======== Available data

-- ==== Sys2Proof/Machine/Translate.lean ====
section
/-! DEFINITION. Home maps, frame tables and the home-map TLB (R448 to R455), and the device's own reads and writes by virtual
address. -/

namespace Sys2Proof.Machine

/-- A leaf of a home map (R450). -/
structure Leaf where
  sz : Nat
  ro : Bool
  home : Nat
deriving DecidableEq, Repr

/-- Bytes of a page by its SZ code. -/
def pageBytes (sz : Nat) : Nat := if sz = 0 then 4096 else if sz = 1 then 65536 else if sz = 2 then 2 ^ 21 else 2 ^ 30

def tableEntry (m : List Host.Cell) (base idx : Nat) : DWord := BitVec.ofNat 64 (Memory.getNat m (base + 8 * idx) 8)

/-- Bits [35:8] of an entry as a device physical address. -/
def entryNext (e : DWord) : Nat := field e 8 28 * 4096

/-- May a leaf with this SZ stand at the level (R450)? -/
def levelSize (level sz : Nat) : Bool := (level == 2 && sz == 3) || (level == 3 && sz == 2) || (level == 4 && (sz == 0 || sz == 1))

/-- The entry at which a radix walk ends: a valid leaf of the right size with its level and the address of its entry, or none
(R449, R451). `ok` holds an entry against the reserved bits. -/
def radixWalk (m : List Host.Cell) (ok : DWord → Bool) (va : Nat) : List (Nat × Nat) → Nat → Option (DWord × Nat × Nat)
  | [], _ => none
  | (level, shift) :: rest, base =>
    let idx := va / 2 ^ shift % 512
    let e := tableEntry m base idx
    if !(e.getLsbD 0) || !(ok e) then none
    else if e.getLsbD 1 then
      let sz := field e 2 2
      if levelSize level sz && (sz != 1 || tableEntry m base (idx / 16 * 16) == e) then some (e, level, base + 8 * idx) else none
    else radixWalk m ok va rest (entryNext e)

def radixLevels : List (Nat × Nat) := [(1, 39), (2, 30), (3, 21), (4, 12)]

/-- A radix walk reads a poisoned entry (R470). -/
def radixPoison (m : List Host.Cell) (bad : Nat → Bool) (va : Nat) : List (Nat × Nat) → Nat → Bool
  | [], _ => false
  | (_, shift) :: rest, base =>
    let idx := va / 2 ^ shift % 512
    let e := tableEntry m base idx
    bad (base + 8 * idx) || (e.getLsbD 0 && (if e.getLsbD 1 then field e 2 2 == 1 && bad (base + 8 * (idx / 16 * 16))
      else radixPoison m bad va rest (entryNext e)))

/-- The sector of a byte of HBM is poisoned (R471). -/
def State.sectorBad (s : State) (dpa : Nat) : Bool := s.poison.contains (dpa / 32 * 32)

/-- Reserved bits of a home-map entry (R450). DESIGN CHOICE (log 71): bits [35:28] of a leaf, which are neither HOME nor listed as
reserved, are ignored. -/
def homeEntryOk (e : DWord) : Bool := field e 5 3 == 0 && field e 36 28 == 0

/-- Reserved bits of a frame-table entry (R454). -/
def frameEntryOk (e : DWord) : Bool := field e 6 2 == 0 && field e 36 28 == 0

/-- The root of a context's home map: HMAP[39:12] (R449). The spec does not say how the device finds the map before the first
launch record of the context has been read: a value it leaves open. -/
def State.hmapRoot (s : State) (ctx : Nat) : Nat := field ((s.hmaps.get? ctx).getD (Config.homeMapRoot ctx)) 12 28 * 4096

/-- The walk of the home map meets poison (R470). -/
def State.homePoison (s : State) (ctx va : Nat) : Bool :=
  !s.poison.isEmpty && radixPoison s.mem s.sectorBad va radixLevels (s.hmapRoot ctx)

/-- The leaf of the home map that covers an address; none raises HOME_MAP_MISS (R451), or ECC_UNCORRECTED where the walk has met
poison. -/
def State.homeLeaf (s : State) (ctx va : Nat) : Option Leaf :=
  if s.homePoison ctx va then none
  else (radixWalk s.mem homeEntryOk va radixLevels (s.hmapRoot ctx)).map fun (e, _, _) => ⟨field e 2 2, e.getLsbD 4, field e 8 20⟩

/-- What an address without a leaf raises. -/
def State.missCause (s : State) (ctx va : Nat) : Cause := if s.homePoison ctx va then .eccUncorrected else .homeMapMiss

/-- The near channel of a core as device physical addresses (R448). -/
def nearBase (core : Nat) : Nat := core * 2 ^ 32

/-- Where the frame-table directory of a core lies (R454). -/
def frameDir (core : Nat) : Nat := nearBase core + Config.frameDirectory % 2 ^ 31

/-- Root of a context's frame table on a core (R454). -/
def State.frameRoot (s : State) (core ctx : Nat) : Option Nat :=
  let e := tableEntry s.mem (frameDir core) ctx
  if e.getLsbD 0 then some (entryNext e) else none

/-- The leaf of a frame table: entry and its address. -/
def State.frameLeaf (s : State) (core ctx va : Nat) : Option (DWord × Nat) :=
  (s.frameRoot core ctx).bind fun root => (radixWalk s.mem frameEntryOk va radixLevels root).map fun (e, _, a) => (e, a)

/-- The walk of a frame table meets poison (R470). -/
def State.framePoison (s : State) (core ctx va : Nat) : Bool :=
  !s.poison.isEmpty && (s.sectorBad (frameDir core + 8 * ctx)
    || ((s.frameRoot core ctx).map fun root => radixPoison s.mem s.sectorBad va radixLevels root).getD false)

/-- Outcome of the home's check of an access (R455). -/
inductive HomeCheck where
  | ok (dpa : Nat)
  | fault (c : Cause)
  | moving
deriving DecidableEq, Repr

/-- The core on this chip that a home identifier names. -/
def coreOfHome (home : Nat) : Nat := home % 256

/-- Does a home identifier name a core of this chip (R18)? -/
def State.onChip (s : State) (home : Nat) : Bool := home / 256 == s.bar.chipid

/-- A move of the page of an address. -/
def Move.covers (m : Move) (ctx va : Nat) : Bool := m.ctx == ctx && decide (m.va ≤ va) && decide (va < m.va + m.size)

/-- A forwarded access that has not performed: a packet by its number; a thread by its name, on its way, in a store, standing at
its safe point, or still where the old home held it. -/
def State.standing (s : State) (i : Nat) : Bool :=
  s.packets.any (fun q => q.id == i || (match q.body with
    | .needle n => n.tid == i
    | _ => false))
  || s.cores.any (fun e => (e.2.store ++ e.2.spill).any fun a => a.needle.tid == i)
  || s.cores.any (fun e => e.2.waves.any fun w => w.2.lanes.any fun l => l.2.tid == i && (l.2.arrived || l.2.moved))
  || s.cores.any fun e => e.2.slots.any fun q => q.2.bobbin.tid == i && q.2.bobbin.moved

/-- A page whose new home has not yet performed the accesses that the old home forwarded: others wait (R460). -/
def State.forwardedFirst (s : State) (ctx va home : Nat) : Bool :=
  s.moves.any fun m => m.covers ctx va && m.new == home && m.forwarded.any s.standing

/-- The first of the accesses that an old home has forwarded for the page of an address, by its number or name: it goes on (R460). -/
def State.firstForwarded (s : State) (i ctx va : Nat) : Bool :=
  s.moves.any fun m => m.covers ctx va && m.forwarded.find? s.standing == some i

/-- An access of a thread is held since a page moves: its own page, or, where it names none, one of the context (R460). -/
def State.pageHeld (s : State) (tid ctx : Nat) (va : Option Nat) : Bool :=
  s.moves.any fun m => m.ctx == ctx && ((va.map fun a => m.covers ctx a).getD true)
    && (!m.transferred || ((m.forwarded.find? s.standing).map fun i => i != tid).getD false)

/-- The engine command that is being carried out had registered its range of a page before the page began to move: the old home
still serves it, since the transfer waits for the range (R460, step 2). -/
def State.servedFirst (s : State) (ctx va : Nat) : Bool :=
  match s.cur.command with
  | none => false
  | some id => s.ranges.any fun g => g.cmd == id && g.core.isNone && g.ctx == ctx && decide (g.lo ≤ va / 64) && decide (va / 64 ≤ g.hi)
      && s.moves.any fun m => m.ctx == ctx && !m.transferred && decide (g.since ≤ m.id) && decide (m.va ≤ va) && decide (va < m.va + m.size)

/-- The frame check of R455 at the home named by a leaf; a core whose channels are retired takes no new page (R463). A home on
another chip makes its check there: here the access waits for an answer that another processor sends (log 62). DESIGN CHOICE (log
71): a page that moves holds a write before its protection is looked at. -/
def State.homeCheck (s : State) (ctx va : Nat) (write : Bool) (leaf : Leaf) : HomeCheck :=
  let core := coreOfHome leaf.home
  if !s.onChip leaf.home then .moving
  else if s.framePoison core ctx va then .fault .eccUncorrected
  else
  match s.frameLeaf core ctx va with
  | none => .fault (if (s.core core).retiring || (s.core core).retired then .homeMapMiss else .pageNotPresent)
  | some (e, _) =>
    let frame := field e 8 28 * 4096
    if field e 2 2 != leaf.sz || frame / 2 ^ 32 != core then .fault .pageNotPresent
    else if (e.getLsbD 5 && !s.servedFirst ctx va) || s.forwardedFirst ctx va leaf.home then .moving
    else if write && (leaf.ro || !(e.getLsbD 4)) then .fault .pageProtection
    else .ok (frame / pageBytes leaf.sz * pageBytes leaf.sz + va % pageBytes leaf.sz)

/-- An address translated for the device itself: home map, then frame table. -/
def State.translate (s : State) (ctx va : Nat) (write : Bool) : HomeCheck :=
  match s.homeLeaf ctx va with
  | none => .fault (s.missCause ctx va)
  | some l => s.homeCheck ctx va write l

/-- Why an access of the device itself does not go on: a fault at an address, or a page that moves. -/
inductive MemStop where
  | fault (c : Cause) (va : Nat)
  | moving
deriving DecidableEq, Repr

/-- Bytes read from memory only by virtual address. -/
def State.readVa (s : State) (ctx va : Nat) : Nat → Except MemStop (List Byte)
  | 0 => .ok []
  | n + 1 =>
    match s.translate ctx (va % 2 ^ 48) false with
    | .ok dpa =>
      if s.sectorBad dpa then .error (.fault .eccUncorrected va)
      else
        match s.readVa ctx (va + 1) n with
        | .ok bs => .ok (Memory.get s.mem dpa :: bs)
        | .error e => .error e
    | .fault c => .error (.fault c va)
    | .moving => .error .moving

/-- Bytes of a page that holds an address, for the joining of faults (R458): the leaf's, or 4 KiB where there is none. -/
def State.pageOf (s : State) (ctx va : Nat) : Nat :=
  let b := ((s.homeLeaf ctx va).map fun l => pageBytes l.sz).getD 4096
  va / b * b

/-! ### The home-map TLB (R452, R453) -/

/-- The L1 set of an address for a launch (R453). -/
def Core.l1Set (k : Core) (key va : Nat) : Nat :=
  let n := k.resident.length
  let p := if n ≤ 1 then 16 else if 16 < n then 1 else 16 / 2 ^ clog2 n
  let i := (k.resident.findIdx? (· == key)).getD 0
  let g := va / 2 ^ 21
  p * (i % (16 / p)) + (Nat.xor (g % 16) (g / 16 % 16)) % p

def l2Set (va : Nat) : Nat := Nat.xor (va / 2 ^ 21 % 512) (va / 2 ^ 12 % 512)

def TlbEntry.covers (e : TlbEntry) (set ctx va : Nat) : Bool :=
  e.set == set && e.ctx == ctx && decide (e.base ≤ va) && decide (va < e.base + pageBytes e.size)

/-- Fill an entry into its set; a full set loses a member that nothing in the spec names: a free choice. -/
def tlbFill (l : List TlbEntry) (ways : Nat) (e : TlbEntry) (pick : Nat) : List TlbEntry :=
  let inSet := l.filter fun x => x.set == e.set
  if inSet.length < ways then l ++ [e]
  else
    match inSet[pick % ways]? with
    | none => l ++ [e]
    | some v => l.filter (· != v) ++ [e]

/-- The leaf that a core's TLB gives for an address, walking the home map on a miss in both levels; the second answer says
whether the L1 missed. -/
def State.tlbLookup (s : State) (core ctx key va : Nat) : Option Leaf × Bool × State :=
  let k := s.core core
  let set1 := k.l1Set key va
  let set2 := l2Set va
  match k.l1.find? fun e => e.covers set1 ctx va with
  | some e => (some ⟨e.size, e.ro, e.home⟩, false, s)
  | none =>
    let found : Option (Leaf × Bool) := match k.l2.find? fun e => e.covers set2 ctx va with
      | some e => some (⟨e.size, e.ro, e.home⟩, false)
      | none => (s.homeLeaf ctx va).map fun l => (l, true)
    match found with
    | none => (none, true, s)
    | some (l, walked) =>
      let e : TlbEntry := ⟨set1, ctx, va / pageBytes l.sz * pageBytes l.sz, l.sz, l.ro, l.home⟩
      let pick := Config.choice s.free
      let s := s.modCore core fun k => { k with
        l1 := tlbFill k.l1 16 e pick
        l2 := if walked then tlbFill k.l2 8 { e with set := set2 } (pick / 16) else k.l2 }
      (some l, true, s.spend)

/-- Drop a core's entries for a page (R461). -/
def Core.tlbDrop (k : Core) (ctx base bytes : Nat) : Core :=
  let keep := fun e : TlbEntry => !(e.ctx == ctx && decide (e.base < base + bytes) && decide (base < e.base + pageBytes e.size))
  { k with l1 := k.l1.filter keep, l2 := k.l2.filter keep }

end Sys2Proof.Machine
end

================

▸ How to complete this task
Using the material above, work out how many lines contain the string "error". Give the number only.

▸ Reply to the task
4